- [Problem to solve]: Transcribe exactly each line of the entries, from the opening line to the line with "1) * w ≤ px.length)", with both of those lines included.

>>

-- ==== Sys2Proof/Proofs/Trace.lean ====
section
/-! PROOFS. What the row buffers, SR and the histories hold during a frame (41_packer.md rule R137; 42_compressor.md rules
R164, R165; 43_sequencer.md rule R190): each micro-operation of ZEB keeps it. The bits of a row go from the pixel history
through SR into CUR; a packed row goes out as its compressed form, of which each character emitted is the first of what
the scan has still to emit. -/

namespace Sys2Proof.Machine

/-! ### The pixels taken -/

/-- A row of which all pixels have been taken does not change with the pixels after it. -/
theorem rowBits_rasterGrid_append {w y : Nat} {px : List Byte} (h : (y + 1) * w ≤ px.length) (more : List Byte) :
    rowBits w (rasterGrid w (px ++ more)) y = rowBits w (rasterGrid w px) y := by
  refine List.map_congr_left fun x hx => ?_
  have hx : x < w := List.mem_range.mp hx
  rw [Nat.succ_mul] at h
  rw [rasterGrid, rasterGrid, List.getD_append _ _ _ _ (by omega)]

theorem rowState_rasterGrid_append {w y : Nat} {px : List Byte} (h : y * w ≤ px.length) (more : List Byte) :
    rowState w (rasterGrid w (px ++ more)) y = rowState w (rasterGrid w px) y := by
  cases y with
  | zero => rfl
  | succ y => exact congrArg (fun bits => some (pack bits)) (rowBits_rasterGrid_append h more)

/-- Nor does the stream of the rows of which all pixels have been taken. -/
theorem encodeRows_rasterGrid_append {w h : Nat} {px : List Byte} (hlen : h * w ≤ px.length) (more : List Byte) :
    encodeRows w (rasterGrid w (px ++ more)) h = encodeRows w (rasterGrid w px) h := by
  induction h with
  | zero => rfl
  | succ h ih =>
    have hle : h * w ≤ px.length := (Nat.mul_le_mul_right w (Nat.le_succ h)).trans hlen
    rw [encodeRows_succ, encodeRows_succ, packedRow, packedRow, rowBits_rasterGrid_append hlen,
      rowState_rasterGrid_append hle, ih hle]

/-- The row being sampled is the row of the grid once its last pixel has been taken. -/
theorem rowSoFar_eq_rowBits {z : Zeb} (h : z.taken.length = z.y * z.width + z.width) :
    z.rowSoFar = rowBits z.width z.grid z.y := by
  refine List.ext_getElem ?_ fun x h1 h2 => ?_
  · simp [Zeb.rowSoFar, h]
  · have hx : x < z.width := by simpa using h2
    have hlt : z.y * z.width + x < z.taken.length := by omega
    simp [Zeb.rowSoFar, rowBits, Zeb.grid, rasterGrid, hlt]

theorem rowSoFar_length {z : Zeb} (h : z.taken.length = z.y * z.width + z.x) : z.rowSoFar.length = z.x := by
  simp [Zeb.rowSoFar, h]

theorem rowSoFar_fireSamp {z : Zeb} (h : z.y * z.width ≤ z.taken.length) (i : Byte) :
    (fireSamp i z).rowSoFar = z.rowSoFar ++ [thr i] := by
  simp [Zeb.rowSoFar, List.drop_append_of_le_length h]

/-- A nibble of which all bits are there does not change with the bits after it. -/
theorem nibbleAt_append {bits : List Bool} {a : Nat} (h : a + 4 ≤ bits.length) (more : List Bool) :
    nibbleAt (bits ++ more) a = nibbleAt bits a := by
  refine BitVec.eq_of_getMsbD_eq fun i hi => ?_
  rw [getMsbD_nibbleAt _ _ hi, getMsbD_nibbleAt _ _ hi, List.getD_append _ _ _ _ (by omega)]

/-! ### The shift register -/

/-- SR holds the last BC bits of `f`, and the bit that is shifted in is the next one. -/
theorem shiftIn_holds {sr : Byte} {bc : Nat} {b : Bool} {f : Nat → Bool} (hbc : bc < 8)
    (h : ∀ j, j < bc → sr.getLsbD (bc - 1 - j) = f j) (hb : b = f bc) (j : Nat) (hj : j < bc + 1) :
    (shiftIn sr b).getLsbD (bc + 1 - 1 - j) = f j := by
  obtain hj | rfl := Nat.lt_succ_iff_lt_or_eq.mp hj
  · have hpos : bc + 1 - 1 - j = bc - 1 - j + 1 := by omega
    rw [hpos, getLsbD_shiftIn_succ _ _ (by omega), h j hj]
  · rw [Nat.add_sub_cancel, Nat.sub_self, getLsbD_shiftIn_zero, hb]

/-- A full SR passes the next nibble of the row (R135, R137). -/
theorem nibbleMux_eq_nibbleAt {sr : Byte} {ni : Nat} {bits : List Bool}
    (h : ∀ j, j < 8 → sr.getLsbD (7 - j) = bits.getD (8 * (ni / 2) + j) false) :
    nibbleMux sr ni = nibbleAt bits (4 * ni) := by
  refine BitVec.eq_of_getMsbD_eq fun i hi => ?_
  have hpos : 8 * (ni / 2) + (4 * (ni % 2) + i) = 4 * ni + i := by omega
  rw [getMsbD_nibbleMux _ _ hi, getMsbD_nibbleAt _ _ hi, h _ (by omega), hpos]

/-! ### The marks of `tok_last` -/

/-- Exactly the last character of the frame is marked (R164): the two clauses of the trace. -/
structure Zeb.Marked (z : Zeb) : Prop where
  ended : z.streamEnded → ∃ front c, z.out = front ++ [(c, true)] ∧ ∀ e ∈ front, e.2 = false
  notEnded : ¬ z.streamEnded → ∀ e ∈ z.out, e.2 = false

theorem Zeb.Trace.marked {z : Zeb} (h : z.Trace) : z.Marked := ⟨h.lastOne, h.lastNone⟩

/-- After the last character nothing is emitted, and a character ends the stream exactly when it is marked. -/
theorem Zeb.Marked.emit {z t : Zeb} {e : Option (Byte × Bool)} (h : z.Marked) (hout : t.out = z.out ++ e.toList)
    (hnone : z.streamEnded → e = none) (hlast : t.streamEnded ↔ z.streamEnded ∨ ∃ c, e = some (c, true)) :
    t.Marked := by
  cases e with
  | none =>
    have hout : t.out = z.out := by simpa using hout
    have hlast : t.streamEnded ↔ z.streamEnded := by simpa using hlast
    exact ⟨fun ht => hout ▸ h.ended (hlast.mp ht), fun ht => hout ▸ h.notEnded (mt hlast.mpr ht)⟩
  | some e =>
    obtain ⟨c, b⟩ := e
    have hz : ¬ z.streamEnded := fun hz => by simpa using hnone hz
    have hlast : t.streamEnded ↔ b = true := by simpa [hz] using hlast
    have hfront := h.notEnded hz
    refine ⟨fun ht => ⟨z.out, c, by simpa [hlast.mp ht] using hout, hfront⟩, fun ht => ?_⟩
    rw [hout, List.forall_mem_append]
    exact ⟨hfront, by simpa using mt hlast.mpr ht⟩

theorem not_streamEnded_of_load {z : Zeb} (hp : z.phase = .load) : ¬ z.streamEnded := by
  simp [Zeb.streamEnded, hp]

theorem not_streamEnded_of_cnt {z : Zeb} (hp : z.phase = .cnt) : ¬ z.streamEnded := by
  simp [Zeb.streamEnded, hp]

theorem streamEnded_of_eor {z : Zeb} (hp : z.phase = .eor) : z.streamEnded ↔ z.lastRow = true := by
  simp [Zeb.streamEnded, hp]

theorem streamEnded_of_scan {z : Zeb} (hp : z.phase = .scan) :
    z.streamEnded ↔ z.lastRow = true ∧ z.rn = 0 ∧ z.scanEnds = true := by
  simp [Zeb.streamEnded, hp]

theorem not_streamEnded_of_run {z : Zeb} (hp : z.phase = .scan) (hn : z.rn ≠ 0) : ¬ z.streamEnded := by
  simp [streamEnded_of_scan hp, hn]

/-! ### A state of LOAD -/

/-- The trace of a state of LOAD. -/
theorem Zeb.Trace.of_load {z : Zeb} (hp : z.phase = .load)
    (prev : z.pv = true → ∀ k, k < z.rowLen →
      z.prev.read k = some (nibbleAt (rowBits z.width z.grid (z.y - 1)) (4 * k)))
    (cur : ∀ k, k < z.ni → z.cur.read k = some (nibbleAt z.rowSoFar (4 * k)))
    (sr : ∀ j, j < z.bc → z.sr.getLsbD (z.bc - 1 - j) = z.rowSoFar.getD (8 * (z.ni / 2) + j) false)
    (rowsOut : z.chars = encodeRows z.width z.grid z.y) (marks : ∀ e ∈ z.out, e.2 = false) : z.Trace where
  prev := prev
  loading := fun _ => ⟨cur, sr⟩
  packed := by simp [hp]
  rowsOut := fun _ => rowsOut
  rowOut := by simp [hp]
  lastOne := fun h => absurd h (not_streamEnded_of_load hp)
  lastNone := fun _ => marks

/-- START (R183): a refused one changes ERR alone, which the trace does not name; an accepted one begins with nothing taken
and nothing emitted. -/
theorem fireStart_trace {q : Params} {z : Zeb} (h : z.phase ≠ .idle → z.Trace) (c : Command)
    (hp : (fireStart q c z).phase ≠ .idle) : (fireStart q c z).Trace := by
  obtain ⟨_, hf⟩ | ⟨_, hf⟩ := fireStart_cases q c z <;> rw [hf] at hp ⊢
  · exact { h hp with }
  · exact .of_load rfl (by simp) (by simp) (by simp) rfl (by simp)

/-- SAMP (R122): the pixel joins the row, and its bit joins SR. -/
theorem fireSamp_trace {q : Params} {z : Zeb} (hi : z.Inv q) (h : z.Trace) (hp : z.phase = .load) (hb : z.bc < 8)
    (hx : z.x < z.width) (i : Byte) : (fireSamp i z).Trace := by
  have hfr := hi.frame (by simp [hp])
  have hl := hi.load hp
  have heven := hl.even hb
  have hbits := hl.early hx
  rw [bitsIn_eq] at hbits
  obtain ⟨hcur, hsr⟩ := h.loading hp
  have htaken : z.y * z.width ≤ z.taken.length := hfr.taken ▸ Nat.le_add_right _ _
  have hrow := rowSoFar_fireSamp htaken i
  have hlen := rowSoFar_length hfr.taken
  refine .of_load hp (fun hpv k hk => ?_) (fun k hk => ?_) (shiftIn_holds hb (fun j hj => ?_) ?_) ?_
    (h.lastNone (not_streamEnded_of_load hp))
  · have hy : 1 ≤ z.y := hfr.pv.mp hpv
    have hrows : (z.y - 1 + 1) * z.width ≤ z.taken.length := by rwa [Nat.sub_add_cancel hy]
    rw [fireSamp_prev, h.prev hpv k hk]
    exact congrArg (fun bits => some (nibbleAt bits (4 * k))) (rowBits_rasterGrid_append hrows [i]).symm
  · have hk : k < z.ni := hk
    rw [fireSamp_cur, hcur k hk, hrow, nibbleAt_append (by omega)]
  · rw [hsr j hj, hrow, fireSamp_ni, List.getD_append _ _ _ _ (by omega)]
  · have hpos : 8 * (z.ni / 2) + z.bc = z.rowSoFar.length := by omega
    rw [hrow, fireSamp_ni, hpos]
    simp
  · exact (h.rowsOut (.inl hp)).trans (encodeRows_rasterGrid_append htaken [i]).symm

<<

- [Completed exercise]:
-- ==== Sys2Proof/Proofs/Trace.lean ====
section
/-! PROOFS. What the row buffers, SR and the histories hold during a frame (41_packer.md rule R137; 42_compressor.md rules
R164, R165; 43_sequencer.md rule R190): each micro-operation of ZEB keeps it. The bits of a row go from the pixel history
through SR into CUR; a packed row goes out as its compressed form, of which each character emitted is the first of what
the scan has still to emit. -/

namespace Sys2Proof.Machine

/-! ### The pixels taken -/

/-- A row of which all pixels have been taken does not change with the pixels after it. -/
theorem rowBits_rasterGrid_append {w y : Nat} {px : List Byte} (h : (y + 1) * w ≤ px.length) (more : List Byte) :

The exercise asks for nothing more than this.